This was a harder nut to crack than it looked at first sight (or even at second) but finally I proudly present the improved AST to JS conversion! 🎉 (Truth be told, there was so many changes, fixes and improvements that I virtually ended up with a complete rewrite...)

@jogibear9988 Please re-review it, especially the public API, which is mainly defined in the AstToJavascript class now. I also overrided Node.ToString() and added a meaningful debugger display format as it's done in the Roslyn AST. Some further things worth mentioning:

  • The converter logic was split into two components: AstToJavascriptConverter and JavascriptTextWriter. The former defines the structure of the output by traversing the AST, the latter is responsible for code formatting. To make this work, AstToJavascriptConverter provides rich context and formatting hints for JavascriptTextWriter. (See JavascriptTextWriter.WriteContext and the flags enums). The main benefit of this design that it allows inheritors to implement other code styles/customize existing ones without changing the visitor part. It still leaves the door open for extensions like JSX, however such cases obviously require extending both the visitor and writer classes.
  • We have two formatters currently: the base JavascriptTextWriter, which produces minimal output, and the KnRJavascriptTextWriter subclass, which implements K&R-style formatting (also provides some knobs to fine tune the formatting rules - see the related Options class).

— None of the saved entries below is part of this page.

/-- Put an entry on the pending list (at most 1,024). -/
def Dev.pend (d : Dev) (e : Nat) : Dev :=
  let l := (d.prt.pending ++ [e]).take 1024
  (d.updPrt fun p => { p with pending := l }).put pgProt MEM_PEND_COUNT l.length

/-- Free spare rows or columns of a unit, lowest first: 8 rows, 4 columns (R476). -/
def Dev.freeSpares (d : Dev) (a unit : Nat) (col : Bool) : List Nat :=
  (List.range (if col then 4 else 8)).filter fun i =>
    !((d.prt.taken ++ d.prt.copying).any fun r => r.array == a && r.unit == unit && r.col == col && r.spare == i)

/-- Restate MEM_SPARE of an array. -/
def Dev.spareStat (d : Dev) (a : Nat) : Dev :=
  let used (col : Bool) : Nat := ((d.prt.taken ++ d.prt.copying).filter fun r => r.array == a && r.col == col).length
  (d.put (pgMem a) MEM_SPARE_ROWS_FREE (8 * (arrayUnits a).1 - used false)).put (pgMem a) MEM_SPARE_COLS_FREE
    (4 * (arrayUnits a).1 - used true)

/-- The words of a row (64 in sequence) or column (every 64th) of a unit. -/
def repairWords (unit addr : Nat) (col : Bool) : List Nat :=
  if col then (List.range 128).map fun i => unit * 8192 + i * 64 + addr % 64
  else (List.range 64).map fun i => unit * 8192 + addr % 128 * 64 + i

/-- Retire items of an array. -/
def Dev.retire (d : Dev) (a : Nat) (l : List Nat) : Dev :=
  d.updPrt fun p => { p with retired := l.foldl (fun r i => if r.contains (a, i) then r else r ++ [(a, i)]) p.retired }

/-- A region of the read-channel buffer is lost: a stream region costs its port its channel, the retained slot (region 4) ends
iteration device-wide. -/
def Dev.bufferLost (d : Dev) (region : Nat) : Dev :=
  if region < 4 then
    [0, 1, 2, 3, 4].foldl (fun d k =>
      if d.get (pgFth k) FTH_MAP_PORT = region then ((d.setB (pgFth k) FTH_CTL_RUN false).setDegraded (pgFth k)).fthEnd k .abort
      else d) d
  else (d.retire 2 [4]).setDegraded pgFthx

/-- The SYS pages. -/
def pagesSys : List Nat := [pgId, pgClk, pgRst, pgFuseMap, pgTb, pgIrq, pgFj]

/-- A hard fault finds no free spare of its kind (R486). -/
def Dev.spareOut (d : Dev) (a unit addr : Nat) (col : Bool) : Dev :=
  let deg := a == 2 || (decide (3 ≤ a) && decide (a ≤ 7))
  let d := ((d.fault pgProt 0x0E03 deg false [a, unit, b2n col, addr]).irq pgProt PROT_IRQ_SPARE_OUT).setB (pgMem a)
    MEM_STAT_RETIRED true
  let ws := repairWords unit addr col
  match a with
  | 0 => d.retire 0 (ws.map (· / 8))
  | 1 =>
    let u := (ws.map (· / 512)).filter fun u => !d.retiredItem 1 u
    d.updPrt fun p => { p with retiring := u.foldl (fun r i => if r.contains i then r else r ++ [i]) p.retiring }
  | 2 => ([0, 1, 2, 3, 4].filter fun g => ws.any fun w => min 4 (w / 30720) == g).foldl (fun d g => d.bufferLost g) d
  | 8 => d.retire 8 ws
  | 9 => d.retire 9 (ws.map (· / 8))
  | 10 => d.retire 10 (ws.map (· / 8))
  | _ => (pgProt :: pagesSys).foldl Dev.setDegraded d

/-- SOFT_REPAIR of the hard fault at bit `b` of word `w`: `rowErr` and `colErr` count the words of its row and of its column
that have an error in that slice. It waits while a spare is being copied in the same unit (R483). -/
def execSoftRepair (a : Fin 11) (w b rowErr colErr : Nat) (s : State) : Host.Outcome State Fault Refusal :=
  .next (s.noting (.softRepair a w b rowErr colErr) fun s => s.dec fun _ d =>
    let unit := w / 8192
    let col := decide (rowErr < 2) && decide (2 ≤ colErr)
    let addr := if col then w % 64 else w % 8192 / 64
    if !d.prt.hard.contains (a.val, w, b) || d.prt.copying.any fun r => r.array == a.val && r.unit == unit then d
    else
      let d := d.updPrt fun p => { p with hard := p.hard.filter (· != (a.val, w, b)) }
      match d.freeSpares a unit col with
      | [] => d.spareOut a unit addr col
      | n :: _ =>
        let r : Repair := { array := a, unit := unit, col := col, slice := b, addr := addr, spare := n, since := d.gtime }
        (d.updPrt fun p => { p with copying := p.copying ++ [r] }).spareStat a)

/-- A repair is in force: pending entry, record and interrupt (R477). -/
def Dev.repaired (d : Dev) (r : Repair) : Dev :=
  let d := d.updPrt fun p => { p with taken := p.taken ++ [r] }
  ((d.pend r.entry).fault pgProt 0x0E02 false false [r.array, r.entry]).irq pgProt PROT_IRQ_REPAIR

/-- REPAIR_COPY_DONE: the copy in unit `unit` of array `a` has ended. Errors of the replaced row or column are gone. -/
def execRepairCopyDone (a : Fin 11) (unit : Nat) (s : State) : Host.Outcome State Fault Refusal :=
  .next (s.noting (.repairCopyDone a unit) fun s => s.dec fun _ d =>
    match d.prt.copying.find? fun r => r.array == a.val && r.unit == unit with
    | some r =>
      if d.gtime ≤ r.since then d
      else
        let ws := repairWords r.unit r.addr r.col
        let gone (k : Nat × Nat × Nat) : Bool := k.1 == r.array && k.2.2 == r.slice && ws.contains k.2.1
        (d.updPrt fun p =>
          { p with copying := p.copying.filter fun x => x != r, corrected := p.corrected.filter (!gone ·)
                   hard := p.hard.filter (!gone ·) }).repaired r
    | none => d)
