/-- The page that a BAR2 offset shows (R550). -/
def bar2Page (o : Nat) : Option Nat :=
  match o / 0x1000 with
  | 0 => some pgId
  | 1 => some pgTb
  | 2 => some pgLdg
  | 3 => some pgRsv
  | 4 => some pgBank
  | 5 => some pgFsch
  | 6 => some (pgBay 0)
  | 7 => some (pgBay 1)
  | 8 => some (pgBay 2)
  | 9 => some (pgBay 3)
  | 10 => some pgWarc
  | 11 => some pgPwr
  | 12 => some pgProt
  | 13 => some pgFj
  | _ => none

/-- BAR2_WRITE: a status page records HOST_WRITE and nothing changes (R551); a dword of the MSI-X table is stored, and a vector
unmasked with its bit pending is sent. -/
def execBar2Write (o : BitVec 16) (v : Word) (s : State) : Host.Outcome State Fault Refusal :=
  .next (s.noting (.bar2Write o v) fun s => s.dec fun _ d =>
    match bar2Page o.toNat with
    | some p => d.err p .hostWrite (o.toNat % 0x1000) 0x04 (p + o.toNat % 0x1000)
    | none =>
      let i := (o.toNat - 0xE000) / 4
      if o.toNat < 0xE000 || 260 ≤ i then d
      else
        let d := d.updLnk fun l => { l with msixTab := tabSet msixDflt l.msixTab i v }
        if i % 4 = 3 && v.toNat % 2 = 0 && bit d.lnk.msixPend (i / 4) then
          (d.updLnk fun l => { l with msixPend := setBits l.msixPend (i / 4) 1 0 }).sendMsix (i / 4)
        else d)

/-- BAR_UNALIGNED_ACCESS: Unsupported Request, and no effect (R516). -/
def execBarUnalignedAccess (s : State) : Host.Outcome State Fault Refusal :=
  .next (s.noting (.cmd .barUnalignedAccess) fun s => s.both fun d => { d with bus := { rdata := 0, error := true } })

/-! ### Wall time (R44) -/

/-- Wall time in ns at `ns` nanoseconds since GTIME 0. -/
def Dev.wallNs (d : Dev) (ns : Nat) : Int :=
  let ofs := sext 64 (d.get64 pgTb TB_WALL_OFS_LO TB_WALL_OFS_HI)
  ofs + ns + ((ns : Int) * d.getI pgTb TB_WALL_RATE_RATE_PPB).tdiv 1000000000

/-! ### Management Ethernet (R520 to R523) -/

/-- Bytes `o` and `o + 1` of a frame, high byte first. -/
def be16 (l : List Byte) (o : Nat) : Nat := (nthD l o 0).toNat * 256 + (nthD l (o + 1) 0).toNat

/-- Where the Ethertype stands: behind a VLAN tag or not. -/
def typeAt (l : List Byte) : Nat := if be16 l 12 = 0x8100 then 16 else 12

/-- Is a frame an IEEE 1588 event message (R522)? -/
def ptpFrame (l : List Byte) : Bool :=
  let o := typeAt l
  let t := be16 l o
  let ip := o + 2
  let udp4 := ip + (nthD l ip 0).toNat % 16 * 4
  t == 0x88F7 || (t == 0x0800 && (nthD l (ip + 9) 0).toNat == 17 && be16 l (udp4 + 2) == 319)
    || (t == 0x86DD && (nthD l (ip + 6) 0).toNat == 17 && be16 l (ip + 42) == 319)

/-- The station address. -/
def Dev.station (d : Dev) : List Byte := leBytes 4 (d.get pgEth ETH_MAC_LO) ++ leBytes 2 (d.get pgEth ETH_MAC_HI)

/-- Is a frame one of the wake pattern (R523)? -/
def Dev.wakeFrame (d : Dev) (l : List Byte) : Bool :=
  let p := l.drop (typeAt l + 2)
  (l.take 6 == d.station || l.take 6 == List.replicate 6 0xFF) && be16 l (typeAt l) == 0x88B5
    && p.take 4 == [0x48, 0x58, 0x57, 0x4B]
    && (p.drop 4).take 8 == leBytes 4 (d.get pgId ID_SERIAL_LO) ++ leBytes 4 (d.get pgId ID_SERIAL_HI)
    && (p.drop 12).take 4 == leBytes 4 (d.get pgEth ETH_WAKE_CODE)

/-- Is a frame addressed to this station, to all, to a group, or is every frame passed (R520)? -/
def Dev.ethPasses (d : Dev) (l : List Byte) : Bool :=
  d.flag pgEth ETH_CTL_PROMISC || l.take 6 == d.station || (nthD l 0 0).toNat % 2 == 1

/-- A timestamp moved by `ns`: Grain and cycle. -/
def stamp (gtime cycle : Nat) (ns : Int) : Nat × Nat :=
  let t := ((gtime * 4000 + cycle : Nat) + ns).toNat
  (t / 4000, t % 4000)

/-- The address of descriptor `count` of a ring. -/
def Dev.ethDesc (d : Dev) (lo hi : Fld) (log2 count : Nat) : Nat := d.get64 pgEth lo hi / 32 * 32 + count % 2 ^ log2 * 32

/-- ETH_FRAME_RECEIVE of `frame`, FCS included; `good`: its FCS is right; its first bit came in cycle `cycle` of the Grain `back` Grains
ago, `fails` is a failing buffer access. In SLEEP and DEEP the listening MAC knows the wake pattern alone, `t` ticks after COMMIT. -/
def Dev.ethReceive (d : Dev) (frame : List Byte) (good : Bool) (back cycle : Nat) (fails : Bool) (t : Nat) : Dev :=
  let body := frame.take (frame.length - 4)
  let match_ := good && d.wakeFrame body
  if !d.clockOn then if match_ then d.wake 8 t else d
  else if !d.flag pgEth ETH_CTL_RX_EN || !d.enabled pgEth then d
  else if frame.length < 64 || 1522 < frame.length || !good || !d.ethPasses body then d.inc pgEth ETH_DROP_DROPPED
  else
    let d := if match_ then (d.irq pgEth ETH_IRQ_WAKE_FRAME).wake 8 0 else d
    let n := d.get pgEth ETH_RX_PROD_COUNT
    if n = d.get pgEth ETH_RX_FREE_COUNT then d.inc pgEth ETH_DROP_DROPPED
    else
      let a := d.ethDesc ETH_RX_BASE_LO ETH_RX_BASE_HI (d.get pgEth ETH_RING_CFG_RX_LOG2) n
      let buf := leNat (memRead d.mem a 8)
      let ts := d.flag pgEth ETH_CTL_PTP_EN
      let ptp := ptpFrame body
      let st := stamp (d.gtime - back) cycle (-(d.get pgEth ETH_PTP_LAT_INGRESS_NS : Nat))
      let d := if fails then d else d.memW buf body
      let d := d.memW (a + 8) (leBytes 2 body.length ++ [BitVec.ofNat 8 (b2n ptp * 4 + b2n ts * 2), if fails then 1 else 0])
      let d := if ts then d.memW (a + 12) (leBytes 2 st.2 ++ [0, 0] ++ leBytes 8 st.1) else d
      let d := if ptp then d.inc pgEth ETH_DROP_PTP_SEEN else d
      (d.put pgEth ETH_RX_PROD_COUNT (n + 1)).irq pgEth ETH_IRQ_RX

/-- ETH_FRAME_RECEIVE. -/
def execEthFrameReceive (frame : List Byte) (good : Bool) (back : Nat) (cycle : BitVec 12) (fails : Bool) (t : Nat) (s : State) :
    Host.Outcome State Fault Refusal :=
  .next (s.noting (.ethFrameReceive frame good back cycle fails t) fun s =>
    if s.cur.clockOn then s.dec fun _ d => d.ethReceive frame good back cycle.toNat fails t
    else s.both fun d => d.ethReceive frame good back cycle.toNat fails t)

/-- ETH_FRAME_TRANSMIT: the next filled descriptor has been sent; the frame's first bit left in cycle `cycle` of the Grain `back` Grains ago
(R521, R522). -/
def execEthFrameTransmit (back : Nat) (cycle : BitVec 12) (fails : Bool) (s : State) : Host.Outcome State Fault Refusal :=
  .next (s.noting (.ethFrameTransmit back cycle fails) fun s => s.dec fun _ d =>
    let n := d.get pgEth ETH_TX_CONS_COUNT
    if !d.flag pgEth ETH_CTL_TX_EN || !d.starts pgEth || n = d.get pgEth ETH_TX_PROD_COUNT then d
    else
      let a := d.ethDesc ETH_TX_BASE_LO ETH_TX_BASE_HI (d.get pgEth ETH_RING_CFG_TX_LOG2) n
      let len := leNat (memRead d.mem (a + 8) 2)
      let ts := d.flag pgEth ETH_CTL_PTP_EN && bit (memGet d.mem (a + 10)).toNat 1
      let bad := len < 60 || 1518 < len
      let d := if bad || fails then d
        else d.updLnk fun l => { l with ethSent := memRead d.mem (leNat (memRead d.mem a 8)) len }
      let d := d.memW (a + 8) (leBytes 2 len)
      let d := d.memW (a + 11) [if bad then 2 else if fails then 1 else 0]
      let st := stamp (d.gtime - back) cycle.toNat (d.get pgEth ETH_PTP_LAT_EGRESS_NS : Nat)
      let d := if ts && !bad && !fails then d.memW (a + 12) (leBytes 2 st.2 ++ [0, 0] ++ leBytes 8 st.1) else d
      (d.put pgEth ETH_TX_CONS_COUNT (n + 1)).irq pgEth ETH_IRQ_TX)

/-- ETH_RING_CFG_WRITE: sizes clamped, counts zeroed (R537). -/
def execEthRingCfgWrite (v : Word) (s : State) : Host.Outcome State Fault Refusal :=
  .next (s.noting (.ethRingCfgWrite v) fun s => s.dec fun _ d =>
    let d := (d.put pgEth ETH_RING_CFG_TX_LOG2 (clampN 4 10 (bits v.toNat 8 4))).put pgEth ETH_RING_CFG_RX_LOG2
      (clampN 4 10 (bits v.toNat 0 4))
    [ETH_TX_PROD_COUNT, ETH_TX_CONS_COUNT, ETH_RX_FREE_COUNT, ETH_RX_PROD_COUNT].foldl (fun d f => d.put pgEth f 0) d)

/-- SGMII_LINK_CHANGE, with the speed of the auto-negotiation word (R520). -/
def execSgmiiLinkChange (up : Bool) (speed : Fin 3) (s : State) : Host.Outcome State Fault Refusal :=
  .next (s.noting (.sgmiiLinkChange up speed) fun s => s.dec fun _ d => (d.setB pgEth ETH_STAT_LINK up).put pgEth ETH_STAT_SPEED (if up then speed else 0))

/-! ### CAN FD (R524 to R526) -/

/-- The lowest filter that passes identifier word `w`. -/
def Dev.canFilter (d : Dev) (p w : Nat) : Option Nat :=
  (List.range 32).find? fun f =>
    let id := (d.rd (p + 0x100 + 8 * f)).toNat
    let mask := (d.rd (p + 0x104 + 8 * f)).toNat % 2 ^ 29
    bit id 31 && bit id 30 == bit w 31 && ((id ^^^ w) % 2 ^ 29) &&& mask == 0

/-- The data bytes that DLC gives: up to 8 in a classic frame, none in a remote one, and up to 64 in an FD frame (R525). -/
def canLength (w ctl : Nat) : Nat :=
  let n := ctl % 16
  if bit ctl 5 then 0 else if !bit w 30 then min 8 n else nthD [0, 1, 2, 3, 4, 5, 6, 7, 8, 12, 16, 20, 24, 32, 48, 64] n 0

/-- The error counters as a frame leaves them, and the state that they give: passive from 128 on (R526). -/
def Dev.canErrors (d : Dev) (p : Nat) (tec rec : Byte) : Dev :=
  ((d.put p CAN_STAT_TEC tec.toNat).put p CAN_STAT_REC rec.toNat).put p CAN_STAT_STATE
    (b2n (decide (128 ≤ tec.toNat) || decide (128 ≤ rec.toNat)))

/-- CAN_FRAME_RECEIVE, with the error counters that it leaves; its start-of-frame bit came in cycle `cycle` of the Grain `back` Grains
ago. -/
def execCanFrameReceive (n : Fin 2) (fr : CanFrame) (back : Nat) (cycle : BitVec 12) (tec rec : Byte) (s : State) :
    Host.Outcome State Fault Refusal :=
  .next (s.noting (.canFrameReceive n fr back cycle tec rec) fun s => s.dec fun _ d =>
    let p := pgCan n
    let w := fr.ident.toNat
    if !d.flag p CAN_CTL_RUN || !d.enabled p || d.get p CAN_STAT_STATE = 2 || (bit w 30 && !d.flag p CAN_CTL_FD_EN) then d
    else
      let d := d.canErrors p tec rec
      match d.canFilter p w with
      | none => d
      | some f =>
        let lg := clampN 4 8 (d.get p CAN_RX_CFG_SIZE_LOG2)
        let c := d.get p CAN_RX_PROD_PROD
        if 2 ^ lg ≤ (c + 2 ^ 16 - d.get p CAN_RX_CONS_CONS) % 2 ^ 16 then d.inc p CAN_STAT_RX_LOST
        else
          let a := d.get64 p CAN_RX_BASE_LO CAN_RX_BASE_HI + c % 2 ^ lg * 80
          let phase := 1 - c / 2 ^ lg % 2
          let b := leBytes 4 w ++ [BitVec.ofNat 8 (fr.ctl.toNat % 128 + phase * 128), BitVec.ofNat 8 f]
            ++ leBytes 6 ((d.gtime - back) % 2 ^ 48) ++ leBytes 2 cycle.toNat ++ [0, 0]
            ++ padTo 64 (fr.data.take (canLength w fr.ctl.toNat))
          let c' := (c + 1) % 2 ^ 16
          (((d.memW a b).put p CAN_RX_PROD_PROD c').put p CAN_RX_PROD_PHASE (1 - c' / 2 ^ lg % 2)).irq p CAN_IRQ_RX)

/-- The pending transmit buffer of the lowest identifier. -/
def Dev.canNext (d : Dev) (p : Nat) : Option Nat :=
  let req := d.get p CAN_TX_REQ_BUF
  let id (b : Nat) : Nat := (d.rd (p + 0x800 + 80 * b)).toNat % 2 ^ 29
  ((List.range 16).filter (bit req ·)).foldl (fun (a : Option Nat) b =>
    match a with
    | some x => if id b < id x then some b else some x
    | none => some b) none

/-- CAN_FRAME_TRANSMIT: the next pending buffer has been sent, with the error counters that it leaves. -/
def execCanFrameTransmit (n : Fin 2) (tec rec : Byte) (s : State) : Host.Outcome State Fault Refusal :=
  .next (s.noting (.canFrameTransmit n tec rec) fun s => s.dec fun _ d =>
    let p := pgCan n
    match d.canNext p with
    | some b =>
      if !d.flag p CAN_CTL_RUN || !d.starts p || d.flag p CAN_CTL_LISTEN || d.get p CAN_STAT_STATE = 2 then d
      else
        let d := d.updLnk fun l =>
          { l with canSent := (List.range 20).flatMap fun i => leBytes 4 (d.rd (p + 0x800 + 80 * b + 4 * i)).toNat }
        let d := d.put p CAN_TX_REQ_BUF (setBits (d.get p CAN_TX_REQ_BUF) b 1 0)
        let d := d.put p CAN_TX_DONE_BUF (setBits (d.get p CAN_TX_DONE_BUF) b 1 1)
        (d.canErrors p tec rec).irq p CAN_IRQ_TX_DONE
    | none => d)
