-- ==== Sys2Proof/Certificates/Slice0/Obligations.lean ====
section
/-! DEFINITION. The statements for the provers. -/

open Sys2Proof Sys2Proof.Machine

/-- For every command c, queue l and state s, the step of s with c in front of l is exec of c on s with the queue l; with
an empty queue the step answers s itself (the idle step is the model's choice, notes/assumptions/1.md). -/
def Obligations.StepTakesFront : Prop :=
  (∀ (c : Instr) (l : List Instr) (s : State), step { s with pending := c :: l } = exec c { s with pending := l }) ∧
  (∀ s : State, s.pending = [] → step s = .next s)

/-- The noted commands of a Grain are handled in rising phase, each once. With DCLK running, GRAIN_EDGE and STONE_EDGE
answer a next state whose new Grain begins from the commit of the decided Grain: GTIME is one higher (modulo 2^64), no
request to a FIFO and no write of a running value is left, the overruns noted become those of the last Grain, and no
command is noted; what an overrun left is carried over, and with none left both copies of the device are those the new
Grain begins with. STONE_EDGE, at the edge at which GTIME mod 256 becomes 0, files the VHOLD samples of the ended
Stone. Without DCLK there is no edge. Commands that it says to complete, each on the conditions of its clauses:
grainEdge, stoneEdge. -/
def Obligations.GrainEdges : Prop :=
  (∀ l : List Noted, (inOrder l).Perm l ∧ (inOrder l).Pairwise fun a b => a.phase ≤ b.phase) ∧
  (∀ (i : GrainIn) (s : State), s.cur.clockOn = true → ∃ t, exec (.grainEdge i) s = .next t ∧ t.grain.vis = s.committed i none
      ∧ t.grain.cur = Dev.inputPhase i t.grain.vis ∧ t.grain.done = [] ∧ t.grain.carried = s.grain.left
      ∧ t.grain.vis.tb.gtime = s.decided.cur.tb.gtime + 1 ∧ t.grain.vis.stg.requests = [] ∧ t.grain.vis.stg.runWrites = []
      ∧ t.grain.vis.tb.overPrev = s.decided.cur.tb.overNow ∧ t.grain.vis.tb.overNow = []
      ∧ (s.grain.left = [] → t.vis = t.grain.vis ∧ t.cur = t.grain.cur)) ∧
  (∀ (i : GrainIn) (s : State), s.cur.clockOn = false → ∃ t, exec (.grainEdge i) s = .next t ∧ t = s) ∧
  (∀ (i : GrainIn) (z : StoneIn) (s : State), s.cur.clockOn = true → (s.cur.gtime + 1) % 256 = 0 →
      s.decided.cur.gtime = s.cur.gtime → ∃ t, exec (.stoneEdge i z) s = .next t ∧ t.grain.vis = s.committed i (some z)
      ∧ t.grain.cur = Dev.inputPhase i t.grain.vis ∧ t.grain.done = [] ∧ t.grain.carried = s.grain.left
      ∧ t.grain.vis.tb.gtime = s.decided.cur.tb.gtime + 1 ∧ t.grain.vis.stg.requests = [] ∧ t.grain.vis.stg.runWrites = []
      ∧ t.grain.vis.tb.overPrev = s.decided.cur.tb.overNow ∧ t.grain.vis.tb.overNow = []
      ∧ (s.grain.left = [] → t.vis = t.grain.vis ∧ t.cur = t.grain.cur)
      ∧ t.grain.vis.rsv.vhist.head? = some (z.vholdLow.toNat, z.vholdHigh.toNat, z.vholdLast.toNat)) ∧
  (∀ (i : GrainIn) (z : StoneIn) (s : State), s.cur.clockOn = false ∨ (s.cur.gtime + 1) % 256 ≠ 0 →
      ∃ t, exec (.stoneEdge i z) s = .next t ∧ t = s)

/-- A read of TB_GTIME_LO returns the low half of the committed GTIME and latches its upper half for that requester alone,
whose next read of TB_GTIME_HI returns it. A write of TB_WALL_OFS_HI stages both halves of the offset. A first overrun
of an engine brings its registers back to what the Grain began with, leaves all others but those of the timebase page,
sets OVR, counts, names the page in TB_OVR_SRC and adds a GRAIN_OVR record. With the return of VAON GTIME is 0,
EPOCH_LOST is set and the carry is 0; a loss of VAON leaves the always-on SRAM and device memory empty, Scruple
without state, and host memory, burned fuses and rollback counters as they were. Commands that it says to complete,
each on the conditions of its clauses: tbGtimeLoRead, tbWallOfsHiWrite, grainOverrun, vaonPowerUp, vaonLoss. -/
def Obligations.Timebase : Prop :=
  (∀ (r : Requester) (s : State), ∃ t, exec (.tbGtimeLoRead r) s = .next t
      ∧ t.vis.bus = { rdata := s.vis.tb.gtime.setWidth 32, error := false }
      ∧ t.vis.readWord r (pgTb + TB_GTIME_HI.off) = (s.vis.tb.gtime >>> 32).setWidth 32
      ∧ (∀ r2 : Requester, r2 ≠ r → t.vis.latched r2 (pgTb + TB_GTIME_HI.off) = s.vis.latched r2 (pgTb + TB_GTIME_HI.off))
      ∧ { t.vis with tb := s.vis.tb, bus := s.vis.bus } = s.vis ∧ { t.cur with tb := s.cur.tb, bus := s.cur.bus } = s.cur) ∧
  (∀ (v : Word) (s : State), ∃ t, exec (.tbWallOfsHiWrite v) s = .next t ∧ t.cur.rd (pgTb + TB_WALL_OFS_HI.off) = v
      ∧ t.cur.rd (pgTb + TB_WALL_OFS_LO.off) = s.cur.tb.wallLo.getD (s.cur.rd (pgTb + TB_WALL_OFS_LO.off))
      ∧ t.cur.tb.wallLo = none ∧ t.vis = s.vis ∧ { t.cur with regs := s.cur.regs, tb := s.cur.tb } = s.cur
      ∧ (∀ a, a ≠ pgTb + TB_WALL_OFS_LO.off → a ≠ pgTb + TB_WALL_OFS_HI.off → t.cur.rd a = s.cur.rd a)) ∧
  (∀ (page : Word) (slice : Option (Fin 156)) (p e : Nat) (s : State), pageAt page.toNat = some p → engineAt p = some e →
      s.cur.tb.overNow.contains p = false → s.cur.tb.overPrev.contains p = false →
      ∃ t, exec (.grainOverrun page slice) s = .next t ∧ t.cur.flag pgTb TB_STAT_OVR = true
      ∧ t.cur.get pgTb TB_OVR_SRC = pgIdOf p ∧ t.cur.get pgTb TB_OVR_COUNT = min (2 ^ 32 - 1) (s.cur.get pgTb TB_OVR_COUNT + 1)
      ∧ (∀ a, e ≤ a → a < engineEnd e → t.cur.rd a = s.grain.cur.rd a)
      ∧ (∀ a, a < e ∨ engineEnd e ≤ a → a / 0x1000 ≠ pgTb / 0x1000 → t.cur.rd a = s.cur.rd a)
      ∧ t.cur.fj.staged.getLast? = some { gtime := s.cur.gtime48, pgId := pgIdOf pgTb, code := 2, deg := false, flt := false, data := [pgIdOf p] }
      ∧ t.cur.tb.overNow = s.cur.tb.overNow ++ [p] ∧ t.vis = s.vis) ∧
  (∀ (s : State), s.cur.tb.vaon = false → ∃ t, exec (.vaonPowerUp) s = .next t ∧ t.vis.tb.gtime = 0 ∧ t.vis.tb.vaon = true
      ∧ t.vis.flag pgTb TB_STAT_EPOCH_LOST = true ∧ t.vis.pwr.carry = 0 ∧ t.cur.tb.gtime = 0 ∧ t.cur.tb.vaon = true
      ∧ t.cur.flag pgTb TB_STAT_EPOCH_LOST = true ∧ t.cur.pwr.carry = 0
      ∧ { t.cur with regs := s.cur.regs, tb := s.cur.tb, pwr := s.cur.pwr } = s.cur
      ∧ (∀ a, a ≠ pgTb + TB_STAT_EPOCH_LOST.off → t.cur.rd a = s.cur.rd a)) ∧
  (∀ (s : State), s.cur.tb.vaon = true → ∃ t, exec (.vaonLoss) s = .next t ∧ t.cur = t.vis ∧ t.vis.tb.vaon = false
      ∧ t.vis.aon = [] ∧ t.vis.mem = [] ∧ t.vis.scr = {} ∧ t.vis.host = s.cur.host ∧ t.vis.prt.fuses = s.cur.prt.fuses
      ∧ t.vis.su.rollback = s.cur.su.rollback)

I also adjusted your existing test cases and added another set of tests. The complete test suite used for testing the parser was reused: the fixture files get parsed, converted back to text, then re-parsed, finally the two resulting ASTs are compared (only structure and node types for now). So we can say that the feature is pretty comprehensively tested, however getting parentheses rules right is hard af so I'm still not 100% sure that every corner case and quirk is covered. But I think it should be ok for an initial version.

@CharlieEriksen Now you may give it a go, the foundations are there for both minimizing and prettifying.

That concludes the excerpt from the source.